Декабрь без Рождества
Шрифт:
«Бог в помощь, добрые люди, — приветливо промолвила она, наслаждаясь отвычным ощущением свободы: пожалуй, в первый раз за год маменька не воспротивилась ее выезду из имения в одиночестве. Последних французов уж месяца три как не шаталось в окрестностях, мертвые тела, окаймлявшие дороги, больше не пугали проезжающих, но первые синие травы еще не поднялись над земляными холмами. Был первый теплый денек, и ничто, даже тесноватое в проймах прошлогоднее платье-амазонка, не могло помешать ее радости».
«Без Божьей помощи уже не остались, — весело отвечал детина, рубивший топором доски.

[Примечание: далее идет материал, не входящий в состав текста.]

/-- For every command of the three field families with a domain, FEXP, FEXP.EASY and FEXP.HARD among them: an operand
out of the domain makes each destination a drawn value of full range, without error, and changes nothing else. The
form of the draws is deduced (log entry 14); which free values they take, and how many, is the model's choice (log
entry 3). (R17, R111, R161, R192, R219, R316.) -/
def Obligations.FieldOutOfDomain : Prop :=
  (∀ (s : State) (rd ra rb : FpIdx) (k : Idx),
    let drawn : State := ((s.setFp rd (s.free 0)).spend 1).counted
    (valid s.cfg (s.getFp ra) = false →
      (∀ i ∈ [Instr.fpDouble rd ra, .fpNeg rd ra, .fpInv rd ra, .fpExp rd ra k, .fpMulNr rd ra, .fpLDouble rd ra],
        exec i s = .next drawn) ∧
      DrawsB (.fpIsQnr ra) s ∧
      exec (.fpSqrt rd ra) s =
        .next ((((s.setFp rd (s.free 0)).spend 1).setB ((s.free 1).getLsbD 0)).spend 1).counted) ∧
    ((valid s.cfg (s.getFp ra) && valid s.cfg (s.getFp rb)) = false →
      ∀ i ∈ [Instr.fpAdd rd ra rb, .fpSub rd ra rb, .fpLAdd rd ra rb, .fpLSub rd ra rb], exec i s = .next drawn) ∧
    (lazyOk s.cfg (s.getFp ra) = false →
      ∀ i ∈ [Instr.fpToMont rd ra, .fpFromMont rd ra, .fpSquare rd ra], exec i s = .next drawn) ∧
    ((lazyOk s.cfg (s.getFp ra) && lazyOk s.cfg (s.getFp rb)) = false → exec (.fpMul rd ra rb) s = .next drawn)) ∧
  (∀ (s : State) (rd ra rb : Idx) (imm8 : BitVec 8),
    let drawn : State := ((s.setFp3 rd (s.freeCubic 0)).spend 3).counted
    ((s.getFp3 ra).all (valid s.cfg) = false →
      ∀ i ∈ [Instr.fp3Double rd ra, .fp3Neg rd ra, .fp3Inv rd ra, .fp3Exp rd ra rb, .fp3Frob rd ra imm8],
        exec i s = .next drawn) ∧
    (((s.getFp3 ra).all (valid s.cfg) && (s.getFp3 rb).all (valid s.cfg)) = false →
      ∀ i ∈ [Instr.fp3Add rd ra rb, .fp3Sub rd ra rb, .fp3LAdd rd ra rb], exec i s = .next drawn) ∧
    ((s.getFp3 ra).all (lazyOk s.cfg) = false → exec (.fp3Square rd ra) s = .next drawn) ∧
    (((s.getFp3 ra).all (lazyOk s.cfg) && (s.getFp3 rb).all (lazyOk s.cfg)) = false →
      exec (.fp3Mul rd ra rb) s = .next drawn) ∧
    (((s.getFp3 ra).all (lazyOk s.cfg) && lazyOk s.cfg (s.getFp3 rb).c0) = false →
      exec (.fp3Mul0 rd ra rb) s = .next drawn)) ∧
  (∀ (s : State) (rd ra rb : Idx) (imm8 : BitVec 8) (x y z : FpIdx),
    let drawn : State := ((s.setFp6 rd s.freeSextic).spend 6).counted
    ((s.getFp6 ra).all (valid s.cfg) = false →
      (∀ i ∈ [Instr.fp6Double rd ra, .fp6Neg rd ra, .fp6Inv rd ra, .fp6Exp rd ra rb, .fp6Conj rd ra,
        .fp6Frob rd ra imm8, .fexpEasy rd ra], exec i s = .next drawn) ∧ DrawsB (.fp6IsValid ra) s) ∧
    (((s.getFp6 ra).all (valid s.cfg) && (s.getFp6 rb).all (valid s.cfg)) = false →
      ∀ i ∈ [Instr.fp6Add rd ra rb, .fp6Sub rd ra rb, .fp6LAdd rd ra rb], exec i s = .next drawn) ∧
    ((s.getFp6 ra).all (lazyOk s.cfg) = false → exec (.fp6Square rd ra) s = .next drawn) ∧
    (((s.getFp6 ra).all (lazyOk s.cfg) && (s.getFp6 rb).all (lazyOk s.cfg)) = false →
      exec (.fp6Mul rd ra rb) s = .next drawn) ∧
    (((s.getFp6 rd).all (lazyOk s.cfg) && lazyOk s.cfg (s.getFp x) && lazyOk s.cfg (s.getFp y) &&
        lazyOk s.cfg (s.getFp z)) = false →
      ∀ i ∈ [Instr.fp6Mul014 rd x y z, .fp6Mul034 rd x y z], exec i s = .next drawn) ∧
    (((s.getFp6 ra).all (valid s.cfg) && s.cfg.isCyclotomic (s.cfg.dec6 (s.getFp6 ra))) = false →
      ∀ i ∈ [Instr.fp6CycSq rd ra, .fexpHard rd ra], exec i s = .next drawn) ∧
    (((s.getFp6 ra).all (valid s.cfg) && s.cfg.dec6 (s.getFp6 ra) != Config.zero6) = false →
      exec (.fexp rd ra) s = .next drawn))

/-- For every point command with a domain, the stores, the queueing and the pairing commands among them: an operand
out of the domain makes the destination (register, FLAG.B, stored bytes, queued entry) drawn, without error other
than the range of a store, and changes nothing else but what the rule writes anyway. That a store still checks its
range and stores 192 drawn bytes is deduced (log entry 14), and so is that a queued entry holds drawn valid values
(log entry 11); which free values the draws take, and how many, is the model's choice (log entry 3). (R17, R223,
R272, R308.) -/
def Obligations.PointOutOfDomain : Prop :=
  (∀ (s : State) (rd ra rb : Idx) (g : CurveGroup),
    let drawn : State := ((s.setPoint g rd s.freePoint).spend 3).counted
    (s.pointOk g ra = false →
      (∀ i, (g, i) ∈ [(.g1, .g1Double rd ra), (.g2, .g2Double rd ra), (.g1, .g1Affine rd ra), (.g2, .g2Affine rd ra),
        (.g1, .g1MulSc rd ra rb), (.g2, .g2MulSc rd ra rb), (.g1, .g1ClrCof rd ra), (.g2, .g2ClrCof rd ra)] →
        exec i s = .next drawn) ∧
      (g = .g2 → DrawsB (.g2InSub ra) s) ∧
      (s.dptr.toNat + 192 ≤ s.cfg.dmemSize → ∀ i, (g, i) ∈ [(.g1, .g1St ra), (.g2, .g2St ra)] →
        Stores i s 192 (joined [s.free 0, s.free 1]) 2)) ∧
    ((s.pointOk g ra && s.pointOk g rb) = false →
      (∀ i, (g, i) ∈ [(.g1, .g1Add rd ra rb), (.g2, .g2Add rd ra rb), (.g1, .g1Sub rd ra rb), (.g2, .g2Sub rd ra rb)] →
        exec i s = .next drawn) ∧
      ∀ i, (g, i) ∈ [(.g1, .g1Eq ra rb), (.g2, .g2Eq ra rb)] → DrawsB i s) ∧
    ((s.getPoint g ra).all (valid s.cfg) = false →
      (∀ i, (g, i) ∈ [(.g1, .g1Neg rd ra), (.g2, .g2Neg rd ra)] → exec i s = .next drawn) ∧
      ∀ i, (g, i) ∈ [(.g1, .g1IsOnCurve ra), (.g2, .g2IsOnCurve ra)] → DrawsB i s)) ∧
  (∀ (s : State) (rd ra rb : Idx) (imm8 : BitVec 8) (g : CurveGroup), ra.val + imm8.toNat ≤ 8 → rb.val + imm8.toNat ≤ 8 →
    ∀ i, (g, i) ∈ [(.g1, .g1Msm rd ra rb imm8), (.g2, .g2Msm rd ra rb imm8)] →
      ((∃ k < imm8.toNat, s.pointOk g (nthAfter ra k) = false) →
        exec i s = .next ((s.setPoint g rd s.freePoint).spend 3).counted) ∧
      ((∀ k < imm8.toNat, s.pointOk g (nthAfter ra k)) → s.cfg.Sized →
        (∃ k < imm8.toNat, bitLen s.cfg.rOrd < bitLen (s.getSc (nthAfter rb k)).toNat) →
        ∃ v : Point Fp, v.all (valid s.cfg) ∧ DrawsPoint i s g rd v)) ∧
  (∀ (s : State) (ra rb : Idx), ∀ i ∈ [Instr.pairAdd ra rb, .pairAddInv ra rb], s.cfg.Sized →
    (s.pointOk .g1 ra && s.pointOk .g2 rb) = false → (s.getPoint .g1 ra).z ≠ 0 → (s.getPoint .g2 rb).z ≠ 0 →
    s.pairs.length ≠ s.cfg.maxPairs →
    ∃ k, validPair s.cfg k ∧
      exec i s = .next { s with pairs := s.pairs ++ [k], draws := s.draws + 4, cmdcnt := s.cmdcnt + 1 }) ∧
  (∀ (s : State) (rd : Idx), s.entries.all s.cfg.pairInDomain = false →
    exec (.pairResult rd) s = .next { ((s.setFp6 rd s.freeSextic).spend 6).counted with pairs := [] } ∧
    exec .pairCheck s = .next { ((s.setB ((s.free 0).getLsbD 0)).spend 1).counted with pairs := [] } ∧
    exec (.pairMiller rd) s = .next ((s.setFp6 rd s.freeSextic).spend 6).counted)
end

Верно, не было времени на то, чтоб ждать, когда пожалуют пильщики. — Барин распорядился господский лес брать, и то, мирской-то уж подчистую
Панна вздохнула, тут же мысленно укорив себя за недавнее ликующее расположение духа.
«Сильно ребятишки болели в землянках-то? — тихо спросила она».
«Не то чтоб болели, а померло, однако ж, немало, — мужик сощурил глаз, между разговором примериваясь для следующего удара. — А все ж раньше тепла строиться не в пору было».
Панна тронула поводья.
Липовицы находились ближе прочих имений к Смоленской дороге: ни до Камышей, ни до Сабурова с Кленовым Златом война не доплеснула. По пути к Москве разлив вражьих войск миновал и Липовицы, но нетрудно было догадаться, что попятный ход их заденет.
Вот и старый дом. Разбитые окна затворены ставнями, пожар слизнул флигель, но не перекинулся к основному строению. Дворня вся, надо думать, в деревне, работа-то спешная. Коли не покрыть новые срубы до первых дождей, избы долго будут стоять сырые. Никто не кинулся принять лошадь, и Прасковья вдруг ощутила робость. Ей казалось, что нету ничего естественней, чем навестить воротившегося детского товарища, да еще и раненого. А все ж кстати ли она? Не успев разобраться со своими сомнениями, Панна увидала Сергея.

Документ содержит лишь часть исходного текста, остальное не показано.